The Web-at-Risk:
A Distributed Approach to Preserving our Nation's Political Cultural Heritage
Content Identification, Selection, and Acquisition Path
 
POLICY
SETTING
Policy factors influencing web archiving include political mandates, organizational mission, financial parameters, and technical capabilities.
SELECTION
Selection Choice of web-published materials for archiving is impacted by the focus of the collection, unit of selection, web boundaries, copyright obligations, and authenticity of materials.
Acquisition Web-published materials are acquired or 'harvested' using crawling tools, which either globally or selectively capture web-published materials.
CURATION
Description Baseline metadata is machine-generated and gathered by a crawler at the time of data capture. Enriched metadata is generally specific to an organization and contains a mixture of human-generated metadata added subsequent to data capture as well as machine-generated metadata.
Organization Digital archives of web-published materials typically either retain the organizational structure of the materials as they existed on the web at the time of capture or modify the organizational structure to suit the archive's mission or constraints.
Presentation Presentation of web archive materials is related to how the content was captured and to post-harvest descriptive and organizational analysis. For example, archived materials might mirror the web at the time of their capture or might be categorized in accord with selection criteria, such as image files presented by subject.
Maintenance Several maintenance functions are critical to ensuring the successful use of materials in web archives: software and hardware training for archive support staff; hardware and software maintenance, performance optimization, backups, and upgrades; and duplicate detection.

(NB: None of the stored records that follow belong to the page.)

-- ==== Sys2Proof/Machine/UpdOps.lean ====
section
/-! DEFINITION. What an update keeps and leaves (R104, R458 to R466, R469 to R473): parts and banks, the activation record, the
end of an update, and the progress of a DN8 roll-out. -/

namespace Sys2Proof.Machine

/-! Parts and banks (R459, R460). -/

/-- R459: what tells one part of a bank from another. -/
def Part.key (p : Part) : Nat × Nat := (p.kind, p.slot)

/-- R460: the parts of a bank without those named by l. -/
def withoutKeys (l : List (Nat × Nat)) (b : List Part) : List Part := b.filter (fun p => !l.contains p.key)

/-- R460: the parts of a bank that l names. -/
def onlyKeys (l : List (Nat × Nat)) (b : List Part) : List Part := b.filter (fun p => l.contains p.key)

/-- R460: the banks of the kinds and slots of l change places. -/
def Upd.swapBanks (u : Upd) (l : List (Nat × Nat)) : Upd :=
  { u with force := withoutKeys l u.force ++ onlyKeys l u.bank, bank := withoutKeys l u.bank ++ onlyKeys l u.force
           bank1 := u.bank1.filter (fun k => !l.contains k) ++ l.filter (fun k => !u.bank1.contains k) }

/-- R466: the activation record with the previous banks. -/
def Upd.revert (u : Upd) : Upd := { u.swapBanks u.act with act := [], confirmed := true }

/-- R458: the parts that the manifest lists, each with its place. -/
def Upd.listed (u : Upd) : List (Nat × Part) := match u.man with | some m => indexed m.parts | none => []

/-- R461: the bytes received of part k. -/
def Upd.got (u : Upd) (k : Nat) : List Byte := nth u.cur k []

/-- R460: parts of which bytes have come stand in the receiving bank once complete; what stood there before is gone. -/
def Upd.merged (u : Upd) : Upd :=
  let touched := u.listed.filter (fun (kp : Nat × Part) => !(u.got kp.1).isEmpty)
  let whole := touched.filter (fun (kp : Nat × Part) => (u.got kp.1).length == kp.2.length)
  { u with bank := withoutKeys (touched.map (fun (kp : Nat × Part) => kp.2.key)) u.bank ++
                   whole.map (fun (kp : Nat × Part) => ({ kp.2 with data := u.got kp.1 } : Part)) }

/-- R475: what stands at offset o of an image bank. -/
def imageAt (o : Nat) : Nat × Nat :=
  if o < 0x100000 then (1, 0) else if o < 0x140000 then (2, 0) else if o < 0x1C0000 then (3, 0)
  else if o < 0x200000 then (4, 0) else if o < 0x240000 then (5, 0) else (6, (o - 0x240000) / 0x11000)

/-- R475, R477: an uncorrectable word at offset o of image bank b: the stored schedule in force there is not valid any more; a part of the
receiving bank is discarded. The images in force are verified at BOOT. (Log entry 66, DEDUCED.) -/
def Upd.imageBad (u : Upd) (b o : Nat) : Upd :=
  let k := imageAt o
  if u.bank1.contains k = (b == 1) then
    if k.1 = 6 then { u with sched := u.sched.modify k.2 (fun x => { x with checks := false }) } else u
  else match u.listed.find? (fun (kp : Nat × Part) => kp.2.key == k) with
    | some kp => { u with bank := withoutKeys [k] u.bank, cur := u.cur.set kp.1 [], checked := u.checked.filter (· != kp.1)
                          phase := if u.phase = 2 then 1 else u.phase }
    | none => { u with bank := withoutKeys [k] u.bank }

/-- R442: the parts received are discarded. -/
def Upd.discard (u : Upd) : Upd :=
  let touched := u.listed.filter (fun (kp : Nat × Part) => !(u.got kp.1).isEmpty)
  { u with bank := withoutKeys (touched.map (fun (kp : Nat × Part) => kp.2.key)) u.bank, cur := [] }

/-- R473: nothing of an update is under way. -/
def Upd.closed (u : Upd) : Upd :=
  { ({} : Upd) with bank := u.bank, force := u.force, bank1 := u.bank1, act := u.act, confirmed := u.confirmed, sched := u.sched,
                    sagReset := u.sagReset, defaultsDue := u.defaultsDue, done := u.done }

/-- R461, R473: an update ends; complete parts stay in the receiving bank. -/
def Upd.finish (u : Upd) : Upd := u.merged.closed

/-- R466, R475: the activation record and the image banks after a reset: an unconfirmed record gives way to the one before. -/
def Upd.store (u : Upd) : Upd :=
  let v := u.finish
  let w := if v.confirmed then v else v.revert
  { ({} : Upd) with bank := w.bank, force := w.force, bank1 := w.bank1, sched := w.sched, sagReset := w.sagReset }

/-- R460: the version in force of a kind, or old where none has been stored by an update. -/
def Upd.version (u : Upd) (kind old : Nat) : Nat := match u.force.find? (fun p => p.kind == kind) with | some p => p.version | none => old

/-- R473: an update or its roll-out is under way. -/
def Upd.isOpen (u : Upd) : Bool := u.phase != 0 || u.roll != .none

/-- R473: an update under way, its roll-out included, ends: no firmware command is sent any more. -/
def State.updEnd (s : State) : State :=
  if !s.upd.isOpen then s
  else
    let keep := s.fnl.cmdQ.filter (fun (q : NodeCmd) => q.inFlight || !(q.cmd == 4 || q.cmd == 5))
    ({ s with upd := s.upd.finish, fnl := { s.fnl with fwTo := [none, none], fwOff := [0, 0], cmdQ := keep } }).post .updateEnded

/-- R473: what an isolation, a brown-out warning or a takeover does to an update: an activation that has begun runs to its end. -/
def State.updDisturbed (s : State) : State := if s.upd.handoff then s else s.updEnd

/-- R486: an update failure by source src: what failed and the part or node. -/
def State.updFault (s : State) (src what item : Nat) : State :=
  s.logPost src 0x1001 (if what = 4 then 2 else 3) ([(Config.updStep what).toNat] ++ le2 item)

/-! Stored schedules (R104). -/

/-- R104: the image in the bytes of a part. -/
def schedOf (d : List Byte) : SchedImage :=
  let n := leAt d 6 2
  let es := (List.range n).map (fun i => leAt d (64 + 16 * i) 16)
  let last := es.getLastD 0
  { checks := leAt d 0 4 == 0x48435346 && leAt d 4 2 == 1 && decide (1 ≤ n) && decide (n ≤ 4096) &&
      d.length == 64 + 16 * n && leAt d 32 32 == sha256 (d.drop 64) && entClass last == 0x0F && entLast last &&
      (es.take (n - 1)).all (fun w => !entLast w) && leAt d 8 1 == field last 65 64
    id := leAt d 12 4, len := leAt d 8 1, flags := leAt d 9 1, name := (d.drop 16).take 16, entries := es }

/-- R460: the stored schedules of the slots that a manifest lists come into force. -/
def Upd.schedules (u : Upd) (l : List (Nat × Nat)) : List SchedImage :=
  (indexed u.sched).map (fun (ki : Nat × SchedImage) =>
    if l.contains (6, ki.1) then
      match u.force.find? (fun p => p.kind == 6 && p.slot == ki.1) with | some p => schedOf p.data | none => ki.2
    else ki.2)

/-! Confirmation (R465, R466). -/

/-- R135, R430, R465: an MGP image that has come into force gives its version, its settings format and its DN8 range. -/
def Sys.newMgp (y : Sys) (p : Part) : Sys :=
  { y with fw := y.fw.set 0 p.version, fmtSet := p.format, dn8HwMin := (Config.dn8Range p.version).1.toNat
           dn8HwMax := (Config.dn8Range p.version).2.toNat }

/-- R465: CONFIRMED is written 1, and every part of the activation record is in force. -/
def State.confirm (s : State) : State :=
  let l := s.upd.act
  let mgp := if l.contains (1, 0) then s.upd.force.find? (fun p => p.kind == 1) else none
  { s with
    sys := match mgp with | some p => s.sys.newMgp p | none => s.sys
    upd := { s.upd with confirmed := true, act := [], handoff := false, copied := false, loaderStart := false, cur := []
                        sched := s.upd.schedules l, sagReset := s.upd.sagReset || l.contains (3, 0) } }

/-! The roll-out of DN8 firmware (R471, R472). -/

/-- R133: node n is joined. -/
def State.nodeJoined (s : State) (n : Nat) : Bool := decide (2 ≤ (s.nl n).st)

/-- R431, R471: the active bank of node n holds the version rolled out: by its last join or GET_INFO, or as this roll-out has staged it. -/
def State.rollHolds (s : State) (n : Nat) : Bool :=
  let l := s.nl n
  (if l.bank = 0 then l.fwA else l.fwB) == s.upd.rollPart.version || s.upd.rolled.contains (n, l.bank)

/-- R471: node n is to be brought to the version rolled out. -/
def State.rollWants (s : State) (n : Nat) : Bool := s.nodeJoined n && !s.rollHolds n && !s.upd.left.contains n

/-- R472: node n is staged. (Log entry 57, DEDUCED.) -/
def State.rollStaged (s : State) (n : Nat) : Bool := s.upd.rolled.contains (n, 1 - (s.nl n).bank)

/-- R473: the roll-out ends once no node remains. (Log entry 57, DEDUCED.) -/
def State.rollCheck (s : State) : State :=
  if s.upd.roll = .staging && !(List.range 48).any s.rollWants then s.updEnd else s

/-- R471: node n is left on its present firmware; a FAULT is logged. -/
def State.rollLeave (s : State) (n : Nat) : State :=
  let s1 := s.updFault 0 3 n
  { s1 with
    upd := { s1.upd with left := s1.upd.left ++ [n], rollAcked := false, rollSeen := 0
                         roll := if s1.upd.roll = Rollout.activating n then .staging else s1.upd.roll }
    fnl := { s1.fnl with fwTo := s1.fnl.fwTo.map (fun x => if x = some n then none else x) } }.rollCheck

/-- R472: a valid sweep of the node under activation: it is done after MEA_RECOVER_FRAMES with the new bank active; with its old
bank active the roll-out stops. -/
def State.rollSweep (s : State) (n : Nat) : State :=
  if s.sys.mgpAway || s.upd.roll != .activating n then s
  else if (s.nl n).bank = s.upd.rollBank then
    if s.parN P.meaRecoverFrames ≤ s.upd.rollSeen + 1 then
      { s with upd := { s.upd with roll := .staging, done := s.upd.done + 1, rollAcked := false, rollSeen := 0 } }.rollCheck
    else { s with upd := { s.upd with rollSeen := s.upd.rollSeen + 1 } }
  else if s.upd.rollAcked then (s.updFault 0 3 n).updEnd
  else s

end Sys2Proof.Machine
end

Deselection Removal of materials from a web archive can be for several reasons: duplication, errors, legal or social considerations (e.g., offensive materials). Risks of removal and retention are weighed against policy and storage costs.
PRESERVATION
Preservation Preservation challenges are numerous. They include persistent naming, format migration and/or emulation, inventory management, volatility, replication, re-validation, curator-operator error, and storage.